**EXERCISE GOAL**
Restate word for word every line from the top of the data below down through the line that holds "d).v = s.v := rfl".

**PROVIDED RECORDS**

/-! ### `State.respond` -/

@[simp] theorem State.respond_mode (s : State) (st : BitVec 8) (d : W64) : (s.respond st d).mode = s.mode := rfl
@[simp] theorem State.respond_errflags (s : State) (st : BitVec 8) (d : W64) : (s.respond st d).errflags = s.errflags := rfl
@[simp] theorem State.respond_sx (s : State) (st : BitVec 8) (d : W64) : (s.respond st d).sx = s.sx := rfl
@[simp] theorem State.respond_svalid (s : State) (st : BitVec 8) (d : W64) : (s.respond st d).svalid = s.svalid := rfl
@[simp] theorem State.respond_cfg (s : State) (st : BitVec 8) (d : W64) : (s.respond st d).cfg = s.cfg := rfl
@[simp] theorem State.respond_cw (s : State) (st : BitVec 8) (d : W64) : (s.respond st d).cw = s.cw := rfl
@[simp] theorem State.respond_ref (s : State) (st : BitVec 8) (d : W64) : (s.respond st d).ref = s.ref := rfl
@[simp] theorem State.respond_x0 (s : State) (st : BitVec 8) (d : W64) : (s.respond st d).x0 = s.x0 := rfl
@[simp] theorem State.respond_x1 (s : State) (st : BitVec 8) (d : W64) : (s.respond st d).x1 = s.x1 := rfl
@[simp] theorem State.respond_x2 (s : State) (st : BitVec 8) (d : W64) : (s.respond st d).x2 = s.x2 := rfl
@[simp] theorem State.respond_y0 (s : State) (st : BitVec 8) (d : W64) : (s.respond st d).y0 = s.y0 := rfl
@[simp] theorem State.respond_y1 (s : State) (st : BitVec 8) (d : W64) : (s.respond st d).y1 = s.y1 := rfl
@[simp] theorem State.respond_v (s : State) (st : BitVec 8) (d : W64) : (s.respond st d).v = s.v := rfl
@[simp] theorem State.respond_osc (s : State) (st : BitVec 8) (d : W64) : (s.respond st d).osc = s.osc := rfl
@[simp] theorem State.respond_sva (s : State) (st : BitVec 8) (d : W64) : (s.respond st d).sva = s.sva := rfl
@[simp] theorem State.respond_win (s : State) (st : BitVec 8) (d : W64) : (s.respond st d).win = s.win := rfl
@[simp] theorem State.respond_wptr (s : State) (st : BitVec 8) (d : W64) : (s.respond st d).wptr = s.wptr := rfl
@[simp] theorem State.respond_max30 (s : State) (st : BitVec 8) (d : W64) : (s.respond st d).max30 = s.max30 := rfl
@[simp] theorem State.respond_lclass (s : State) (st : BitVec 8) (d : W64) : (s.respond st d).lclass = s.lclass := rfl
@[simp] theorem State.respond_wcapMax (s : State) (st : BitVec 8) (d : W64) : (s.respond st d).wcapMax = s.wcapMax := rfl
@[simp] theorem State.respond_pending (s : State) (st : BitVec 8) (d : W64) : (s.respond st d).pending = s.pending := rfl
@[simp] theorem State.respond_delivered (s : State) (st : BitVec 8) (d : W64) : (s.respond st d).delivered = s.delivered ++ [⟨responseWord st s.lclass, d⟩] := rfl

/-! ### `State.raise` -/

@[simp] theorem State.raise_mode (s : State) (e : ErrorCode) : (s.raise e).mode = s.mode := rfl
@[simp] theorem State.raise_errflags (s : State) (e : ErrorCode) : (s.raise e).errflags = setErrFlag s.errflags e := rfl
@[simp] theorem State.raise_sx (s : State) (e : ErrorCode) : (s.raise e).sx = s.sx := rfl
@[simp] theorem State.raise_svalid (s : State) (e : ErrorCode) : (s.raise e).svalid = s.svalid := rfl
@[simp] theorem State.raise_cfg (s : State) (e : ErrorCode) : (s.raise e).cfg = s.cfg := rfl
@[simp] theorem State.raise_cw (s : State) (e : ErrorCode) : (s.raise e).cw = s.cw := rfl
@[simp] theorem State.raise_ref (s : State) (e : ErrorCode) : (s.raise e).ref = s.ref := rfl
@[simp] theorem State.raise_x0 (s : State) (e : ErrorCode) : (s.raise e).x0 = s.x0 := rfl
@[simp] theorem State.raise_x1 (s : State) (e : ErrorCode) : (s.raise e).x1 = s.x1 := rfl
@[simp] theorem State.raise_x2 (s : State) (e : ErrorCode) : (s.raise e).x2 = s.x2 := rfl
@[simp] theorem State.raise_y0 (s : State) (e : ErrorCode) : (s.raise e).y0 = s.y0 := rfl
@[simp] theorem State.raise_y1 (s : State) (e : ErrorCode) : (s.raise e).y1 = s.y1 := rfl
@[simp] theorem State.raise_v (s : State) (e : ErrorCode) : (s.raise e).v = s.v := rfl
@[simp] theorem State.raise_osc (s : State) (e : ErrorCode) : (s.raise e).osc = s.osc := rfl
@[simp] theorem State.raise_sva (s : State) (e : ErrorCode) : (s.raise e).sva = s.sva := rfl
@[simp] theorem State.raise_win (s : State) (e : ErrorCode) : (s.raise e).win = s.win := rfl
@[simp] theorem State.raise_wptr (s : State) (e : ErrorCode) : (s.raise e).wptr = s.wptr := rfl
@[simp] theorem State.raise_max30 (s : State) (e : ErrorCode) : (s.raise e).max30 = s.max30 := rfl
@[simp] theorem State.raise_lclass (s : State) (e : ErrorCode) : (s.raise e).lclass = s.lclass := rfl
@[simp] theorem State.raise_wcapMax (s : State) (e : ErrorCode) : (s.raise e).wcapMax = s.wcapMax := rfl
@[simp] theorem State.raise_pending (s : State) (e : ErrorCode) : (s.raise e).pending = s.pending := rfl
@[simp] theorem State.raise_delivered (s : State) (e : ErrorCode) : (s.raise e).delivered = s.delivered ++ [⟨responseWord e.code s.lclass, 0#64⟩] := rfl
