-- ==== Sys2Proof/Tests/Slice0.lean ====
section
/-! SUPPORT. The model's own tests, their expected values taken from spec/ (95_test_vectors.md unless said otherwise),
and a witness for the hypotheses of every statement that has some. -/

namespace Sys2Proof.Tests

open Sys2Proof Sys2Proof.Machine Sys2Proof.Safety

-- One test after another: elaborated together, their kernel evaluations take a thread each.
set_option Elab.async false

/-! ### Helpers -/

/-- The state an answer leaves. -/
def stateOf (r : Result) : Option State :=
  match r with
  | .next t => some t
  | .fault _ => none
  | .refused _ => none

/-- Status, class and data of the last response an answer leaves. -/
def answerOf (r : Result) : Option (Nat × Nat × W64) :=
  match (stateOf r).bind fun t => t.delivered.getLast? with
  | some a => some (statusOf a, a.word.toNat % 8, a.data)
  | none => none

/-- A table whose first entries are given, the rest +0.0. -/
def tableOf (l : List W64) : List W64 := l ++ List.replicate (264 - l.length) 0#64

/-- The configuration of section 3.1 (program P1). -/
def p1Entries : List W64 :=
  [0x3FE0000000000000#64, 0xBFF0000000000000#64, 0x3FE0000000000000#64, 0x3FF0000000000000#64,
   0xBFE0000000000000#64, 0x3FD0000000000000#64, 0x3FE0000000000000#64, 4#64] ++
  [0x3FE0000000000000#64, 0x3FD0000000000000#64, 0xBFE0000000000000#64, 0x3FE0000000000000#64,
   0xBFC0000000000000#64, 0xBFC0000000000000#64, 0xBFE0000000000000#64, 0xBFD0000000000000#64] ++
  [0x3FD0000000000000#64, 0x3FE0000000000000#64, 0xBFD0000000000000#64, 0x3FD0000000000000#64,
   0x0000000000000000#64, 0x0000000000000000#64, 0xBFF0000000000000#64, 0x0000000000000000#64]

/-- The table of program P1. -/
def p1Table : Table W64 264 := ⟨tableOf p1Entries, by decide +kernel⟩

/-- UNCONFIGURED with the table of P1 written. -/
def loaded : State := { State.reset with cfg := p1Table, cw := Table.fill 264 true }

/-- A new instance of P1 with the sample (10, 0, 980) staged. -/
def beforeTick0 : State :=
  { loaded with
    mode := .uninitialized, svalid := 7#3,
    sx := ⟨0x4024000000000000#64, 0#64, 0x408EA00000000000#64⟩ }

/-- P1 after tick 1 with the sample (6, 0, 979) staged (41_signal_conditioner.md R131's example and sections 2.3
to 2.5). -/
def beforeTick2 : State :=
  { loaded with
    mode := .running, svalid := 7#3,
    sx := ⟨0x4018000000000000#64, 0#64, 0x408E980000000000#64⟩,
    ref := ⟨0x4024000000000000#64, 0#64, 0x408EA00000000000#64⟩,
    x0 := ⟨0x4000000000000000#64, 0#64, 0x3FF0000000000000#64⟩,
    y0 := ⟨0x3FF0000000000000#64, 0#64, 0x3FE0000000000000#64⟩,
    v := ⟨0x3FD0000000000000#64, 0#64, 0x3FC0000000000000#64⟩,
    osc := (Table.fill 32 Mat2.zero).set 0 ⟨0xBFC0000000000000#64, 0#64, 0xBFD0000000000000#64, 0#64⟩,
    sva := (Table.fill 32 0x3FD0000000000000#64).set 0 0#64,
    win := [(1, 0x3FD0000000000000#64)], wptr := 2#16, max30 := 0x3FD0000000000000#64 }
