-- ==== Sys2Proof/Machine/State.lean ====
section
/-! DEFINITION. The state of one station: every register, buffer, counter, mode and pin the spec gives it, as plain data, block by
block as the table of blocks in 00_scope.md names them, and the queue of commands that wait. `State.reset` is the station right
after power-on. -/

namespace Sys2Proof.Machine

/-- A step of this model never ends in a fault: a station has no event that stops it. The type is closed and empty. -/
inductive Fault
  deriving DecidableEq, Repr

/-- Why a command is turned away. -/
inductive Refusal
  /-- The command has no meaning yet. Raised by `exec` alone, in an arm not yet written (safe). -/
  | notModelled (mnemonic : String)
  deriving DecidableEq, Repr

/-- A station's identity (R167). -/
inductive Ident
  | A | B
  deriving DecidableEq, Repr

/-- A sector address (cylinder, head, sector) (R1). -/
structure SectorAddr where
  cyl  : Nat
  head : Nat
  sec  : Nat
  deriving DecidableEq, Repr

/-! ### Requests (chapter 3) -/

/-- The thirteen request kinds (R43, R45). -/
inductive Kind
  | read | check | write | writeVerify | update | pin
  | unpin | discard | cancel | releaseCartridge | fetchFault | report | configure
  deriving DecidableEq, Repr

/-- The operations of an UPDATE (R44). -/
inductive UpdateOp
  | set | clear | test | add | storeIfEqual
  deriving DecidableEq, Repr

/-- The chain conditions (R145). -/
inductive Cond
  | always | ifZ | ifNZ
  deriving DecidableEq, Repr

/-- The states of a held request (R53). -/
inductive ReqState
  | pendingChain | staging | waiting | running | delivering | finished
  deriving DecidableEq, Repr

/-- How sectors done were obtained (R69). -/
inductive Source
  | disk | cache | peer | mixed
  deriving DecidableEq, Repr

/-- The outcomes of completion records (R68). -/
inductive ReqOutcome
  | done | doneRetried | skipped | empty
  | notConfigured | badKind | badAddress | badMemory | duplicateTag | chainSpan | chainTooLong | noWrite | notCached
  | noCartridge | queueFull | noBuffer | pinLimit
  | notFound | tooLate | notLeaving | locked | busy | badConfig
  | dataError | noHeader | seekFault | writeProtected | markedBad | verifyFailed
  | memoryError | expired | cancelled | chainAborted | cartridgeRemoved
  deriving DecidableEq, Repr

/-- The update unit's condition flags (R139). -/
structure CondFlags where
  z : Bool
  c : Bool
  n : Bool
  deriving DecidableEq, Repr

/-- A request the station holds (R42). The drive requests are the records of the work queue; a REPORT or a CONFIGURE is held
without a work-queue record (R45) and stands in the same list, so that the list is all that counts against the 16 of R51. -/
structure Request where
  /-- The place of its acceptance among all acceptances: the order of acceptance (R55, R59, R81). -/
  id         : Nat
  tag        : BitVec 8
  kind       : Kind
  addr       : SectorAddr
  count      : Nat
  mem        : Nat
  /-- An explicit deadline governs the request (R46); for a later chain member, the first member's (R58). -/
  explicit   : Bool
  bypass     : Bool
  dropIfLate : Bool
  continues  : Bool
  cond       : Cond
  offset     : Nat
  op         : UpdateOp
  opA        : Word
  opB        : Word
  accepted   : Clock
  /-- The due time (R71), absent for kinds that do not need the drive. -/
  due        : Option Clock
  state      : ReqState
  /-- The sectors-done set, as sector indices. -/
  done       : List Nat
  source     : Option Source
  /-- The frames reserved and not yet allocated (R107). -/
  reserved   : Nat
  /-- The slack at start (R82). -/
  slack      : Option Int
  /-- The id of the chain's first member, for a chain member (R56). -/
  chain      : Option Nat
  /-- The sectors that hazard ordering takes: the request's, or the union of its chain's members' (R58, R59). -/
  hazard     : List Nat
  /-- Those of them that a writing member covers (R59, R80). -/
  hazardWritten : List Nat
  /-- The sectors a held PIN has promised to pin and not yet obtained (R117). -/
  promised   : List Nat
  /-- The outcome, once fixed (R54). -/
  outcome    : Option ReqOutcome
  /-- The failing sector of word A (R68), where the failure names one. -/
  failAt     : Option SectorAddr
  /-- The mark of an open chain's member: failed (R148) or drained (R158). -/
  mark       : Option ReqOutcome
  /-- The sector whose delivery the memory refused (R100). -/
  refusedAt  : Option Nat
  written    : Bool
  oldWord    : Word
  newWord    : Word
  flags      : CondFlags
  deriving DecidableEq, Repr

/-- A completion record (R67; word layout in section 11.6). -/
structure Completion where
  tag      : BitVec 8
  kindCode : BitVec 4
  outcome  : ReqOutcome
  late     : Bool
  written  : Bool
  flags    : CondFlags
  source   : Source
  sectors  : Nat
  wordA    : Word
  wordB    : Word
  time     : Word
  deriving DecidableEq, Repr
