-- ==== Sys2Proof/Machine/Sched.lean ====
section
/-! DEFINITION. The scheduler (chapter 4): cost and slack, urgency, candidates, selection, expiry. -/

namespace Sys2Proof.Machine

/-! ### Cost and slack (R72 to R77) -/

/-- The seek estimate T (R74). -/
def seekEstimate (arm : Option (Fin 400)) (c : Nat) : Nat :=
  match arm with
  | none => 55
  | some a =>
    let d := if c < a.val then a.val - c else c - a.val
    if d = 0 then 0 else 5 + (d + 7) / 8

/-- The rotational wait W: from the arrival sector q = (p + 1 + T) mod 20 to the sector s mod 20 (R75). -/
def rotationalWait (p t s : Nat) : Nat :=
  let q := (p + 1 + t) % 20
  (s % 20 + 20 - q) % 20

/-- The transfer time X of a request with span n (R76). -/
def transferTime (k : Kind) (op : UpdateOp) (n : Nat) : Nat :=
  match k with
  | .writeVerify => n + 20 * ((n + 19) / 20)
  | .update => if op = .test then 1 else 21
  | _ => n

/-- The first index of a request's remaining work (R73). -/
def Request.firstIndex (r : Request) : Nat := r.undone.headD r.addr.index

/-- The span of a request's remaining work (R73). -/
def Request.span (r : Request) : Nat :=
  match r.undone.getLast? with
  | none => 0
  | some l => l + 1 - r.firstIndex

/-- The cost K of work on cylinder `c` from index `i` with transfer time `x` (R77). -/
def State.cost (s : State) (c i x : Nat) : Nat :=
  let t := seekEstimate s.monitor.arm c
  t + rotationalWait s.pins.snum.toNat t i + x

/-- The cost of a request (R77). -/
def State.requestCost (s : State) (r : Request) : Nat :=
  s.cost r.addr.cyl r.firstIndex (transferTime r.kind r.op r.span)

/-- The slack S = (D − now) − K (R77). -/
def State.requestSlack (s : State) (r : Request) : Int :=
  clockDiff (r.due.getD s.clock) s.clock - (s.requestCost r : Int)

/-- The urgency of a slack (R78). -/
def urgencyOf (slack : Int) : Nat := if slack ≤ 25 then 3 else if slack ≤ 100 then 2 else 1

/-! ### Candidates (R79, R80) -/

/-- A candidate as the selection rule sees it. Refresh and label candidates have no slack (R80). -/
structure Candidate where
  work    : Work
  slack   : Option Int
  cost    : Nat
  age     : Clock
  urgency : Nat
  deriving DecidableEq, Repr

/-- The request is a candidate, the cartridge state apart (R79). -/
def State.isCandidate (s : State) (r : Request) : Bool :=
  r.kind.isDrive && r.state == .waiting && (r.chain.isNone || r.chain == some r.id) && !s.blocked r && !r.undone.isEmpty

/-- A request as a candidate. -/
def State.requestCandidate (s : State) (r : Request) : Candidate :=
  { work := .request r.id, slack := some (s.requestSlack r), cost := s.requestCost r, age := r.accepted,
    urgency := urgencyOf (s.requestSlack r) }

/-- A held request of this station writes the sector (R80). -/
def State.writeHeld (s : State) (a : SectorAddr) : Bool :=
  s.queue.held.any (fun r => r.kind.isDrive && r.addr.cyl == a.cyl && r.hazardWritten.contains a.index)

/-- The refresh candidate of an entry of the refresh set, if it is one (R80, R118). -/
def State.refreshCandidate (s : State) (e : RefreshEntry) : Option Candidate :=
  match (s.frame e.frame).addr with
  | none => none
  | some a =>
    if s.hold e.frame == 0 && !s.writeHeld a then
      some { work := .refresh e.frame, slack := none, cost := s.cost a.cyl a.index 1, age := e.entered, urgency := 1 }
    else none

/-- The label read as a candidate (R80). -/
def State.labelCandidate (s : State) : Candidate :=
  { work := .label, slack := none, cost := s.cost 0 0 1, age := s.clock, urgency := 2 }

/-- The candidate set (R79, R80): requests in order of acceptance, then the refresh set in its order; the label read alone while
LOADING. -/
def State.candidates (s : State) : List Candidate :=
  match s.cart.state with
  | .mounted =>
    (s.queue.held.filter s.isCandidate).map s.requestCandidate ++ s.cache.refresh.filterMap s.refreshCandidate
  | .loading => if s.cache.labelReserved then [s.labelCandidate] else []
  | .absent | .unusable | .leaving | .released => []

/-- The bid urgency: the highest urgency among the candidates, 0 with none (R78). -/
def State.bidUrgency (s : State) : Nat := (s.candidates.map (·.urgency)).foldl max 0

/-! ### Selection (R81) -/

/-- The candidate takes part in step 1 of the selection: slack of 100 or less (R81). -/
def Candidate.pressing (c : Candidate) : Bool := c.slack.any (· ≤ 100)

/-- `c` comes before `d` by cost and then age (R81). -/
def Candidate.cheaper (c d : Candidate) : Bool :=
  decide (c.cost < d.cost) || (c.cost == d.cost && clockBefore c.age d.age)

/-- `c` comes before `d` in step 1: by slack, then cost, then age (R81). -/
def Candidate.tighter (c d : Candidate) : Bool :=
  let x := c.slack.getD 0
  let y := d.slack.getD 0
  decide (x < y) || (x == y && c.cheaper d)

/-- The first of the candidates that none after it comes before. -/
def pickFirst (before : Candidate → Candidate → Bool) : List Candidate → Option Candidate
  | [] => none
  | c :: cs => some (cs.foldl (fun best d => if before d best then d else best) c)

/-- The candidate the selection rule takes (R81). -/
def selectCandidate (cs : List Candidate) : Option Candidate :=
  if cs.any (·.pressing) then pickFirst Candidate.tighter (cs.filter (·.pressing))
  else pickFirst Candidate.cheaper cs

/-! ### Expiry (R83) -/

/-- The request is expired at a test (R83). A chain's members carry the first member's deadline and options. -/
def State.expires (s : State) (r : Request) : Bool :=
  r.kind.isDrive && r.dropIfLate && r.explicit && r.state == .waiting && !s.delivering r.id
    && r.due.any (fun d => !clockBefore s.clock d)

/-- The expiry test: every expired request enters FINISHED with EXPIRED, and records are posted (R83). -/
def State.expire (s : State) : State :=
  (s.finishAll ((s.queue.held.filter s.expires).map (fun r => (r.id, ReqOutcome.expired)))).post

/-- What precedes every evaluation at a gap completion or a selection point: expiry, then the consultation of the cache (R26, R79,
R82). R82 orders the two at a selection point; R26, R79 and R83 do not at a gap completion, where the same order is the model's choice
(log entry 65). -/
def State.prepare (s : State) : State := s.expire.consultAll.post.tidy

end Sys2Proof.Machine
end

**ANSWER TO THIS TASK**
/-! ### `State.respond` -/

@[simp] theorem State.respond_mode (s : State) (st : BitVec 8) (d : W64) : (s.respond st d).mode = s.mode := rfl
@[simp] theorem State.respond_errflags (s : State) (st : BitVec 8) (d : W64) : (s.respond st d).errflags = s.errflags := rfl
@[simp] theorem State.respond_sx (s : State) (st : BitVec 8) (d : W64) : (s.respond st d).sx = s.sx := rfl
@[simp] theorem State.respond_svalid (s : State) (st : BitVec 8) (d : W64) : (s.respond st d).svalid = s.svalid := rfl
@[simp] theorem State.respond_cfg (s : State) (st : BitVec 8) (d : W64) : (s.respond st d).cfg = s.cfg := rfl
@[simp] theorem State.respond_cw (s : State) (st : BitVec 8) (d : W64) : (s.respond st d).cw = s.cw := rfl
@[simp] theorem State.respond_ref (s : State) (st : BitVec 8) (d : W64) : (s.respond st d).ref = s.ref := rfl
@[simp] theorem State.respond_x0 (s : State) (st : BitVec 8) (d : W64) : (s.respond st d).x0 = s.x0 := rfl
@[simp] theorem State.respond_x1 (s : State) (st : BitVec 8) (d : W64) : (s.respond st d).x1 = s.x1 := rfl
@[simp] theorem State.respond_x2 (s : State) (st : BitVec 8) (d : W64) : (s.respond st d).x2 = s.x2 := rfl
@[simp] theorem State.respond_y0 (s : State) (st : BitVec 8) (d : W64) : (s.respond st d).y0 = s.y0 := rfl
@[simp] theorem State.respond_y1 (s : State) (st : BitVec 8) (d : W64) : (s.respond st d).y1 = s.y1 := rfl
@[simp] theorem State.respond_v (s : State) (st : BitVec 8) (d : W64) : (s.respond st d).v = s.v := rfl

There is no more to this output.